■ Try it
Once the line with "def execDropNotice (e" is found in the entries below, print it and each following line exactly, stopping after the line with "def execAttemptAbort (e"; print nothing else.

Records from a collection:
-- ==== Sys2Proof/Machine/ExecPower.lean ====
section
/-!
DEFINITION. What the commands do: power, clocks, thermal protection (chapter 12). Each is its effect on the module, for operands that exist.
-/
namespace Sys2Proof.Machine

/-- INPUT_SAMPLE (R433). -/
def execInputSample (mv ma : Nat) (s : State) : Host.Outcome State Fault Refusal :=
  s.go (true) (fun b => b.inputSample mv ma)

/-- INPUT_FAULT (R433). -/
def execInputFault (s : State) : Host.Outcome State Fault Refusal :=
  s.go (true) (fun b => b.inputFault)

/-- CAPPER_TICK (R442). -/
def execCapperTick (meas issue : Nat) (parts : List (Nat × Nat × Nat)) (s : State) : Host.Outcome State Fault Refusal :=
  s.go (true) (fun b => b.capperTick meas issue parts)

/-- TRIM_TICK (R443). -/
def execTrimTick (avg : Nat) (s : State) : Host.Outcome State Fault Refusal :=
  s.go (true) (fun b => b.trimTick avg)

/-- ATTRIBUTION_SCALE (R441). -/
def execAttributionScale (meter model : Nat) (s : State) : Host.Outcome State Fault Refusal :=
  s.go (true) (fun b => b.attribution meter model)

/-- BUBBLE_WINDOW (R440). -/
def execBubbleWindow (core taperNs : Nat) (cyc : Option Nat) (s : State) : Host.Outcome State Fault Refusal :=
  s.go (coreNo core) (fun b => b.bubbleWindow core taperNs cyc)

/-- DROOP_ONSET (R444). -/
def execDroopOnset (cl : Nat) (s : State) : Host.Outcome State Fault Refusal :=
  s.go (clNo cl) (fun b => b.droopOnset cl)

/-- DROOP_RECOVERY (R444). -/
def execDroopRecovery (cl : Nat) (s : State) : Host.Outcome State Fault Refusal :=
  s.go (clNo cl) (fun b => b.droopRecovery cl)

/-- DROOP_CLEAR (R444). -/
def execDroopClear (cl : Nat) (s : State) : Host.Outcome State Fault Refusal :=
  s.go (clNo cl) (fun b => b.droopClear cl)

/-- FREQ_STEP (R439). -/
def execFreqStep (d : Nat) (s : State) : Host.Outcome State Fault Refusal :=
  s.go (dieNo d) (fun b => b.freqStep d)

/-- THERMAL_SAMPLE (R448). -/
def execThermalSample (xs : List (Nat × Nat)) (s : State) : Host.Outcome State Fault Refusal :=
  s.go (xs.all (fun x => decide (x.1 < 82))) (fun b => b.thermalSample xs)

/-- THERMAL_LIMIT_TICK (R449). -/
def execThermalLimitTick (s : State) : Host.Outcome State Fault Refusal :=
  s.go (true) (fun b => b.thermalTick)

/-- COOLANT_STOP (R452). -/
def execCoolantStop (s : State) : Host.Outcome State Fault Refusal :=
  s.go (true) (fun b => b.coolantStop)

/-- COOLANT_RESTORED (R453). -/
def execCoolantRestored (s : State) : Host.Outcome State Fault Refusal :=
  s.go (true) (fun b => b.coolantRestored)

/-- PHASE_SHUTOFF (R404). -/
def execPhaseShutoff (d rail : Nat) (s : State) : Host.Outcome State Fault Refusal :=
  s.go (dieNo d && decide (rail < 4)) (fun b => b.phaseShutoff d rail)

/-- CLUSTER_GATE (R435). -/
def execClusterGate (cl : Nat) (s : State) : Host.Outcome State Fault Refusal :=
  s.go (clNo cl) (fun b => b.clusterGate cl)

/-- CLUSTER_WAKE (R435). -/
def execClusterWake (cl : Nat) (s : State) : Host.Outcome State Fault Refusal :=
  s.go (clNo cl) (fun b => b.clusterWake cl)

/-- DOZE_WAKE_COMPLETE (R556). -/
def execDozeWakeComplete (s : State) : Host.Outcome State Fault Refusal :=
  s.go (true) (fun b => b.wakeAll)

end Sys2Proof.Machine
end

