-- ==== Sys2Proof/Machine/ExecStep.lean ====
section
/-!
DEFINITION. What the commands do: the sequencer and the training step (chapter 07). Each is its effect on the module, for operands that exist.
-/
namespace Sys2Proof.Machine

/-- QUEUE_ENTRY_ISSUE (R257); `rd.own` is a cobbler's own descriptor (R170, R139), and `rd.parity` says that the entry fails its parity (R381). -/
def execQueueEntryIssue (q : QueueAt) (rd : EntryRead) (s : State) : Host.Outcome State Fault Refusal :=
  s.go (queueNo q.cl q.q) (fun b => if rd.parity then (b.entryParity q.cl q.q).flowsFollow b else b.queueIssue q.cl q.q rd.own)

/-- WAIT_ENTRY (R257). -/
def execWaitEntry (cl q : Nat) (s : State) : Host.Outcome State Fault Refusal :=
  s.go (queueNo cl q) (fun b => b.waitEntry cl q)

/-- ENGINE_COMPLETION (R261). -/
def execEngineCompletion (cl n : Nat) (cf : Bool) (s : State) : Host.Outcome State Fault Refusal :=
  s.go (clNo cl) (fun b => (b.completion cl n cf).flowsFollow b)

/-- FEED_FETCH (R265). -/
def execFeedFetch (p : Nat) (again : Bool) (waited : Nat) (s : State) : Host.Outcome State Fault Refusal :=
  s.go (partNo p) (fun b => b.feedFetch p again waited)

/-- ATTEMPT_START (R266); `x.parity` names the units whose shared registers fail their parity (R403). -/
def execAttemptStart (x : PartStart) (s : State) : Host.Outcome State Fault Refusal :=
  s.go (partNo x.part && x.parity.all unitNo) (fun b => b.startAttempt x.part x.parity)

/-- CLOSING_WORD_SEND (R272). -/
def execClosingWordSend (p : Nat) (s : State) : Host.Outcome State Fault Refusal :=
  s.go (partNo p) (fun b => b.closingWordSend p)

/-- CLOSE_WORD (R371). -/
def execCloseWord (e : Nat) (msg : Msg) (s : State) : Host.Outcome State Fault Refusal :=
  s.go (eyeNo e) (fun b => b.closeWord e msg)

/-- CLOSE_RESULT (R276). -/
def execCloseResult (p : Nat) (x : Option (Nat × Msg)) (s : State) : Host.Outcome State Fault Refusal :=
  s.go (partNo p) (fun b => b.closeResult p x)

/-- NAME_LIST (R372). -/
def execNameList (e : Nat) (msg : Msg) (s : State) : Host.Outcome State Fault Refusal :=
  s.go (eyeNo e) (fun b => b.nameList e msg)

/-- NAME_RESULT (R275). -/
def execNameResult (p : Nat) (x : Option (Nat × Msg)) (s : State) : Host.Outcome State Fault Refusal :=
  s.go (partNo p) (fun b => b.nameResult p x)

/-- CLOSE_TIMEOUT (R289). -/
def execCloseTimeout (p : Nat) (s : State) : Host.Outcome State Fault Refusal :=
  s.go (partNo p) (fun b => b.closeTimeout p)

/-- DROP_NOTICE (R285). -/
def execDropNotice (e : Nat) (msg : Msg) (s : State) : Host.Outcome State Fault Refusal :=
  s.go (eyeNo e) (fun b => b.dropNotice e msg)

/-- DROP_ACK (R285). -/
def execDropAck (e : Nat) (msg : Msg) (s : State) : Host.Outcome State Fault Refusal :=
  s.go (eyeNo e) (fun b => b.dropAck e msg)

/-- ATTEMPT_ABORT (R287). -/
def execAttemptAbort (e : Nat) (msg : Msg) (s : State) : Host.Outcome State Fault Refusal :=
  s.go (eyeNo e) (fun b => b.attemptAbort e msg)

/-- STEP_BOUNDARY (R268). -/
def execStepBoundary (p ms : Nat) (s : State) : Host.Outcome State Fault Refusal :=
  s.go (partNo p) (fun b => (b.stepBoundary p ms).flowsFollow b)

/-- SUSPENSION_POINT (R369). -/
def execSuspensionPoint (h : Nat) (s : State) : Host.Outcome State Fault Refusal :=
  s.go (word32 h) (fun b => b.suspensionPoint h)

end Sys2Proof.Machine
end

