-- ==== Sys2Proof/Machine/Dispatch.lean ====
section
/-!
DEFINITION. One arm for each command.
-/
namespace Sys2Proof.Machine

■ Result of the task
def execDropNotice (e : Nat) (msg : Msg) (s : State) : Host.Outcome State Fault Refusal :=
  s.go (eyeNo e) (fun b => b.dropNotice e msg)

/-- DROP_ACK (R285). -/
def execDropAck (e : Nat) (msg : Msg) (s : State) : Host.Outcome State Fault Refusal :=
  s.go (eyeNo e) (fun b => b.dropAck e msg)

/-- ATTEMPT_ABORT (R287). -/
def execAttemptAbort (e : Nat) (msg : Msg) (s : State) : Host.Outcome State Fault Refusal :=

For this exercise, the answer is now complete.